# [What you have to do]
From the line below that contains "([(0x000, BitVec.ofNat 64" to the line that contains "(0x110, T.actcmd.zeroExtend 64)]", repeat every line exactly, both ends included, and nothing else.
───── Data to use
/-- R283, R286: the lane-by-lane integer instructions, at every lane width. -/
def Obligations.VectorIntegerLanes : Prop :=
  ∀ (s : State) (d a b c : BitVec 3) (m : BitVec 2) (z : BitVec 1) (w : BitVec 3), w.toNat ≤ 4 →
    let n := 4 * 2 ^ w.toNat
    let lo : Int := -2 ^ (n - 1)
    let hi : Int := 2 ^ (n - 1) - 1
    let top : Int := 2 ^ n - 1
    (∀ e ∈ ([(.vadd d a b m z w, fun x y => x + y), (.vsub d a b m z w, fun x y => x - y),
        (.vmul d a b m z w, fun x y => x * y),
        (.vmulh d a b m z w, fun x y => BitVec.ofInt n (x.toInt * y.toInt / 2 ^ n)),
        (.vmulhu d a b m z w, fun x y => BitVec.ofNat n (x.toNat * y.toNat / 2 ^ n)),
        (.vand d a b m z w, fun x y => x &&& y), (.vor d a b m z w, fun x y => x ||| y),
        (.vxor d a b m z w, fun x y => x ^^^ y), (.vandn d a b m z w, fun x y => x &&& ~~~y),
        (.vshl d a b m z w, fun x y => x <<< (y.toNat % n)), (.vshr d a b m z w, fun x y => x >>> (y.toNat % n)),
        (.vsra d a b m z w, fun x y => x.sshiftRight (y.toNat % n)),
        (.vmin d a b m z w, fun x y => if x.slt y then x else y), (.vmax d a b m z w, fun x y => if x.slt y then y else x),
        (.vminu d a b m z w, fun x y => if x.ult y then x else y), (.vmaxu d a b m z w, fun x y => if x.ult y then y else x),
        (.vadds d a b m z w, fun x y => BitVec.ofInt n (max lo (min hi (x.toInt + y.toInt)))),
        (.vaddsu d a b m z w, fun x y => BitVec.ofInt n (min top (x.toNat + y.toNat))),
        (.vsubs d a b m z w, fun x y => BitVec.ofInt n (max lo (min hi (x.toInt - y.toInt)))),
        (.vsubsu d a b m z w, fun x y => BitVec.ofInt n (max 0 ((x.toNat : Int) - y.toNat))),
        (.vabs d a m z w, fun x _ => if x.slt 0 then -x else x), (.vmov d a m z w, fun x _ => x)]
        : List (Instr × (BitVec n → BitVec n → BitVec n))),
      lanesBecome e.1 s d m z n (4096 / n) fun k => e.2 (vlane s.cur n a k) (vlane s.cur n b k))
    ∧ lanesBecome (.vmad d a b c m z w) s d m z n (4096 / n)
        (fun k => vlane s.cur n a k * vlane s.cur n b k + vlane s.cur n c k)
    ∧ (ready s [c.zeroExtend 5] → lanesBecome (.vsplat d c m z w) s d m z n (4096 / n)
        (fun _ => (s.cur.sreg (c.zeroExtend 5)).setWidth n))

/-- R287, R142: VCMP writes one mask bit for each lane: the comparison of an active lane, an inactive one's old bit or, with
z = 1, zero, and zeros above; masks combine bit by bit (R294). -/
def Sys2Proof.Rules.VectorMasks : Prop :=
  ∀ (s : State) (a b : BitVec 3) (d m p q : BitVec 2) (z : BitVec 1) (w : BitVec 3), w.toNat ≤ 4 →
    let n := 4 * 2 ^ w.toNat
    (∀ e ∈ ([(0, fun x y => x == y), (1, fun x y => x != y), (2, fun x y => x.slt y), (3, fun x y => y.sle x),
        (4, fun x y => x.sle y), (5, fun x y => y.slt x), (6, fun x y => x.ult y), (7, fun x y => y.ule x),
        (8, fun x y => x.ule y), (9, fun x y => y.ult x), (12, fun _ _ => true), (13, fun _ _ => false)]
        : List (BitVec 4 × (BitVec n → BitVec n → Bool))),
      nextWith (exec (.vcmp d a b m z w e.1) s) fun t =>
        t = s.modCur (fun sl => (sl.setMreg d (t.cur.mreg d)).advance)
        ∧ (d ≠ 0 → ∀ k, k < 1024 → (t.cur.mreg d).getLsbD k =
            if 4096 / n ≤ k then false
            else if s.cur.active m k then e.2 (vlane s.cur n a k) (vlane s.cur n b k)
            else if z = 1 then false else (s.cur.mreg d).getLsbD k))
    ∧ ∀ e ∈ ([(.vmand d p q, s.cur.mreg p &&& s.cur.mreg q), (.vmor d p q, s.cur.mreg p ||| s.cur.mreg q),
        (.vmxor d p q, s.cur.mreg p ^^^ s.cur.mreg q), (.vmandn d p q, s.cur.mreg p &&& ~~~s.cur.mreg q),
        (.vmnot d p, ~~~s.cur.mreg p)] : List (Instr × BitVec 1024)),
      slotDone e.1 s fun sl => sl.setMreg d e.2

/-- R293: the permutes: a lane chosen by an index, slides, interleavings and their inverses, packing and spreading of active
lanes, and the lowest active lane into a global register. -/
def Sys2Proof.Rules.VectorPermutes : Prop :=
  ∀ (s : State) (d a b c : BitVec 3) (m : BitVec 2) (z : BitVec 1) (w : BitVec 3), w.toNat ≤ 4 → ready s [c.zeroExtend 5] →
    let n := 4 * 2 ^ w.toNat
    let l := 4096 / n
    let x := vlane s.cur n a
    let y := vlane s.cur n b
    let g := (s.cur.sreg (c.zeroExtend 5)).toNat
    let act := (List.range l).filter fun k => s.cur.active m k
    (∀ e ∈ ([(.vperm d a b m z w, fun k => if (y k).toNat < l then x (y k).toNat else 0),
        (.vslup d a c m z w, fun k => if g ≤ k then x (k - g) else 0),
        (.vsldn d a c m z w, fun k => if k + g < l then x (k + g) else 0),
        (.vziplo d a b m z w, fun k => if k % 2 = 0 then x (k / 2) else y (k / 2)),
        (.vziphi d a b m z w, fun k => if k % 2 = 0 then x (l / 2 + k / 2) else y (l / 2 + k / 2)),
        (.vunzlo d a b m z w, fun k => if k < l / 2 then x (2 * k) else y (2 * (k - l / 2))),
        (.vunzhi d a b m z w, fun k => if k < l / 2 then x (2 * k + 1) else y (2 * (k - l / 2) + 1)),
        (.vexpd d a m z w, fun k => x ((List.range k).countP fun j => s.cur.active m j))]
        : List (Instr × (Nat → BitVec n))),
      lanesBecome e.1 s d m z n l e.2)
    ∧ (nextWith (exec (.vcomp d a m w) s) fun t =>
        t = s.modCur (fun sl => (sl.setVreg d (t.cur.vreg d)).advance)
        ∧ ∀ k, k < l → vlane t.cur n d k = match act[k]? with
            | some j => x j
            | none => 0)
    ∧ slotDone (.vget a c m w) s fun sl => sl.setSreg (c.zeroExtend 5) (match act with
        | k :: _ => (x k).setWidth 64
        | [] => 0)

/-- R292: an integer reduction folds the active lanes into a 64-bit lane 0 with zeros above; with no active lane it gives the
identity of its operation. -/
def Sys2Proof.Rules.VectorReductions : Prop :=
  ∀ (s : State) (d a : BitVec 3) (m : BitVec 2) (w : BitVec 3), w.toNat ≤ 4 →
    let n := 4 * 2 ^ w.toNat
    let vs := ((List.range (4096 / n)).filter fun k => s.cur.active m k).map fun k => vlane s.cur n a k
    ∀ e ∈ ([(.vradd d a m w, BitVec.ofInt 64 (vs.map fun x => x.toInt).sum),
        (.vrmin d a m w, BitVec.ofInt 64 ((vs.map fun x => x.toInt).foldl min (2 ^ (n - 1) - 1))),
        (.vrmax d a m w, BitVec.ofInt 64 ((vs.map fun x => x.toInt).foldl max (-2 ^ (n - 1)))),
        (.vrminu d a m w, BitVec.ofNat 64 ((vs.map fun x => x.toNat).foldl min (2 ^ n - 1))),
        (.vrmaxu d a m w, BitVec.ofNat 64 ((vs.map fun x => x.toNat).foldl max 0)),
        (.vrand d a m w, (vs.foldl (fun x y => x &&& y) (BitVec.allOnes n)).setWidth 64),
        (.vror d a m w, (vs.foldl (fun x y => x ||| y) 0).setWidth 64),
        (.vrxor d a m w, (vs.foldl (fun x y => x ^^^ y) 0).setWidth 64)] : List (Instr × Word)),
      slotDone e.1 s fun sl => sl.setVreg d (e.2.zeroExtend 4096)

/-- R285, R288, R289, R57: a floating-point vector instruction none of whose active lanes raises an enabled exception writes
the lanes' results, ORs their exceptions into FLAGS and, where it rounds under RSR, uses one draw for each lane, lane k the
k-th. A comparison writes mask bits. -/
def Sys2Proof.Rules.VectorFloatLanesHold : Prop :=
  ∀ (s : State) (d a b c : BitVec 3) (m : BitVec 2) (z : BitVec 1) (t r : BitVec 3), 2 ≤ t.toNat → t.toNat ≤ 5 →
    let f := vectorFmt t
    let n := f.width
    let l := 4096 / n
    let rm := s.cur.mode3 r
    let u := s.cur
    let x := fun k => (vlane u n a k).toNat
    let y := fun k => (vlane u n b k).toNat
    let e := fun k => (vlane u n c k).toNat
    let w := fun k => u.draw k
    let exc := fun (g : Nat → FRes) => ((List.range l).filter fun k => u.active m k).foldl (fun q k => q ||| (g k).exc) 0
    let res := fun (g : Nat → FRes) => u.merged n d m z fun k => (g k).bits
    (∀ q ∈ ([(.vfadd d a b m z t r, fun k => f.add rm (w k) (x k) (y k)),
        (.vfsub d a b m z t r, fun k => f.sub rm (w k) (x k) (y k)),
        (.vfmul d a b m z t r, fun k => f.mul rm (w k) (x k) (y k)),
        (.vfdiv d a b m z t r, fun k => f.div rm (w k) (x k) (y k)),
        (.vffma d a b c m z t r, fun k => f.fma rm (w k) (x k) (y k) (e k)),
        (.vfsqrt d a m z t r, fun k => f.sqrt rm (w k) (x k))] : List (Instr × (Nat → FRes))),
      exc q.2 &&& u.fpcs.en = 0 → slotDone q.1 s fun sl => ((sl.raise (exc q.2)).consume rm l).setVreg d (res q.2))
    ∧ (∀ q ∈ ([(.vfmin d a b m z t, fun k => f.minmax false (x k) (y k)),
        (.vfmax d a b m z t, fun k => f.minmax true (x k) (y k)), (.vfabs d a m z t, fun k => f.abs (x k)),
        (.vfneg d a m z t, fun k => f.negate (x k))] : List (Instr × (Nat → FRes))),
      exc q.2 &&& u.fpcs.en = 0 → slotDone q.1 s fun sl => (sl.raise (exc q.2)).setVreg d (res q.2))
    ∧ ∀ (p : BitVec 2) (cc : BitVec 4),
        let g : Nat → FRes := fun k => ⟨0, (f.compare cc.toNat (x k) (y k)).2⟩
        exc g &&& u.fpcs.en = 0 →
          slotDone (.vfcmp p a b m z t cc) s fun sl => (sl.raise (exc g)).setMreg p
            (u.mergedMask l p m z fun k => (f.compare cc.toNat (x k) (y k)).1)

/-- R290, R144: VCVT between types that are no mx forms converts each lane, as far as the wider lane reaches, and writes zeros
above; a floating-point reduction combines adjacent lanes in a tree (R61, R292), inactive lanes entering as its identity. -/
def Sys2Proof.Rules.VectorConversionsAndFloatReductions : Prop :=
  ∀ (s : State) (d a : BitVec 3) (m : BitVec 2) (z : BitVec 1) (r : BitVec 3),
    let u := s.cur
    let rm := u.mode3 r
    (∀ (f t : BitVec 5), f.toNat < 0x13 → t.toNat < 0x13 →
      let src := etype f.toNat
      let dst := etype t.toNat
      let l := 4096 / max src.laneW dst.laneW
      let g := fun k => convert dst src rm (u.draw k) (lane src.laneW (u.vreg a) k)
      let exc := ((List.range l).filter fun k => u.active m k).foldl (fun q k => q ||| (g k).exc) 0
      exc &&& u.fpcs.en = 0 →
        slotDone (.vcvt d a f m z r t) s fun sl => ((sl.raise exc).consume rm l).setVreg d
          (ofLanes dst.laneW l fun k => if u.active m k then dst.lane (g k).bits
            else if z = 1 then 0 else lane dst.laneW (u.vreg d) k))
    ∧ ∀ (t : BitVec 3), 2 ≤ t.toNat → t.toNat ≤ 5 →
      let f := vectorFmt t
      let l := 4096 / f.width
      let tree := fun (ident : Nat) (op : Nat → Nat → Nat → FRes) =>
        reduceTree op (Nat.log2 l) ((List.range l).map fun k => if u.active m k then lane f.width (u.vreg a) k else ident) 0 0
      let add := tree (2 ^ (f.width - 1)) fun i x y => f.add rm (u.draw i) x y
      let low := tree (f.maxBits + 1) fun _ x y => f.minmax false x y
      let high := tree (2 ^ (f.width - 1) + (f.maxBits + 1)) fun _ x y => f.minmax true x y
      (add.2.2 &&& u.fpcs.en = 0 → slotDone (.vrfadd d a m t r) s fun sl =>
        ((sl.raise add.2.2).consume rm (l - 1)).setVreg d (BitVec.ofNat 4096 (add.1.headD 0)))
      ∧ (low.2.2 &&& u.fpcs.en = 0 → slotDone (.vrfmin d a m t) s fun sl =>
        (sl.raise low.2.2).setVreg d (BitVec.ofNat 4096 (low.1.headD 0)))
      ∧ (high.2.2 &&& u.fpcs.en = 0 → slotDone (.vrfmax d a m t) s fun sl =>
        (sl.raise high.2.2).setVreg d (BitVec.ofNat 4096 (high.1.headD 0)))

/-! ### Special registers and system instructions (R234, R403, R409, R410, R419-R422, R477, R495) -/

/-- R234, R403: MFS of a register that its mode may read writes the register's value and goes on: each of the registers that the
tables list. In user mode a privileged register traps with EPRIV, and a number that no table lists is no instruction's. -/
def Sys2Proof.Rules.SpecialRegisterReads : Prop :=
  ∀ (s : State) (d : BitVec 5) (n : BitVec 10), ready s [d] →
    let u := s.cur
    let T := s.tile s.ft
    let o := s.allocOf (s.launchOf s.ft s.fk)
    let bit := fun (x : Bool) (i : Nat) => if x then 2 ^ i else 0
    (s.cur.mode = .user → n ∈ [0x020, 0x021, 0x022, 0x030, 0x100, 0x101, 0x102, 0x110] →
      exec (.mfs d n) s = .next (s.trapPriv (.mfs d n)))
    ∧ (n ∉ [0x000, 0x001, 0x002, 0x003, 0x004, 0x005, 0x006, 0x007, 0x008, 0x009, 0x00A, 0x00B, 0x00C, 0x010, 0x011, 0x012, 0x013,
          0x014, 0x015, 0x016, 0x018, 0x019, 0x020, 0x021, 0x022, 0x030, 0x100, 0x101, 0x102, 0x110] →
        (∀ w < 2 ^ 32, decodeS w ≠ .ok (.mfs d n)) ∧ ∀ w < 2 ^ 32, decodeS w ≠ .ok (.mts d n))
    ∧ (∀ e ∈ ([(0x000, BitVec.ofNat 64 ((tileX s.ft + 256 - o.x) % 256)), (0x001, BitVec.ofNat 64 ((tileY s.ft + 256 - o.y) % 256)),
        (0x002, BitVec.ofNat 64 (s.panelOf s.ft)), (0x003, BitVec.ofNat 64 (s.lsize s.ft)), (0x004, 0x1020),
        (0x005, BitVec.ofNat 64 (s.fk % 8)), (0x006, T.cycles), (0x007, BitVec.ofNat 64 (u.asid.toNat + 2 ^ 12 * u.gen.toNat)),
        (0x009, u.budget.zeroExtend 64),
        (0x00A, BitVec.ofNat 64 (u.fpcs.flags.toNat + 2 ^ 5 * u.fpcs.rm.toNat + 2 ^ 8 * u.fpcs.en.toNat)), (0x00B, u.rseed),
        (0x00C, u.rctr), (0x010, u.top.start), (0x011, u.top.stop), (0x012, u.top.count),
        (0x013, BitVec.ofNat 64 (bit u.top.armed 0 + bit u.below.armed 1 + bit u.top.sysMode 2 + bit u.below.sysMode 3
          + 2 ^ 8 * u.top.depth.toNat + 2 ^ 24 * u.below.depth.toNat)),
        (0x014, u.below.start), (0x015, u.below.stop), (0x016, u.below.count), (0x018, u.wsp),
        (0x019, BitVec.ofNat 64 (u.depth.toNat + 2 ^ 16 * ((u.frames.length + 1) % 8))), (0x020, u.trapCause), (0x021, u.trapPc),
        (0x022, u.trapVal), (0x030, BitVec.ofNat 64 (tileX s.ft % 256 + 2 ^ 8 * (tileY s.ft % 256))), (0x100, T.tvec),
        (0x101, BitVec.ofNat 64 (bit (decide (u.pMode = .system)) 0 + bit u.inTrap 1)), (0x102, u.tscr),
        (0x110, T.actcmd.zeroExtend 64)] : List (BitVec 10 × Word)),
      e.1.toNat < 0x020 ∨ u.mode = .system → slotDone (.mfs d e.1) s fun sl => sl.setSreg d e.2)
    ∧ (∀ m, u.run = .handler (.actor m) →
        slotDone (.mfs d 0x008) s fun sl => sl.setSreg d ((handleOf s.ft m (T.router.actor m).inc).zeroExtend 64))
    ∧ ((∀ m, u.run ≠ .handler (.actor m)) → slotDone (.mfs d 0x008) s fun sl => sl.setSreg d 0)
──────────
# [Solution to this task]
    ∧ (∀ e ∈ ([(0x000, BitVec.ofNat 64 ((tileX s.ft + 256 - o.x) % 256)), (0x001, BitVec.ofNat 64 ((tileY s.ft + 256 - o.y) % 256)),
        (0x002, BitVec.ofNat 64 (s.panelOf s.ft)), (0x003, BitVec.ofNat 64 (s.lsize s.ft)), (0x004, 0x1020),
        (0x005, BitVec.ofNat 64 (s.fk % 8)), (0x006, T.cycles), (0x007, BitVec.ofNat 64 (u.asid.toNat + 2 ^ 12 * u.gen.toNat)),
        (0x009, u.budget.zeroExtend 64),
        (0x00A, BitVec.ofNat 64 (u.fpcs.flags.toNat + 2 ^ 5 * u.fpcs.rm.toNat + 2 ^ 8 * u.fpcs.en.toNat)), (0x00B, u.rseed),
        (0x00C, u.rctr), (0x010, u.top.start), (0x011, u.top.stop), (0x012, u.top.count),
        (0x013, BitVec.ofNat 64 (bit u.top.armed 0 + bit u.below.armed 1 + bit u.top.sysMode 2 + bit u.below.sysMode 3
          + 2 ^ 8 * u.top.depth.toNat + 2 ^ 24 * u.below.depth.toNat)),
        (0x014, u.below.start), (0x015, u.below.stop), (0x016, u.below.count), (0x018, u.wsp),
        (0x019, BitVec.ofNat 64 (u.depth.toNat + 2 ^ 16 * ((u.frames.length + 1) % 8))), (0x020, u.trapCause), (0x021, u.trapPc),
        (0x022, u.trapVal), (0x030, BitVec.ofNat 64 (tileX s.ft % 256 + 2 ^ 8 * (tileY s.ft % 256))), (0x100, T.tvec),
        (0x101, BitVec.ofNat 64 (bit (decide (u.pMode = .system)) 0 + bit u.inTrap 1)), (0x102, u.tscr),
        (0x110, T.actcmd.zeroExtend 64)] : List (BitVec 10 × Word)),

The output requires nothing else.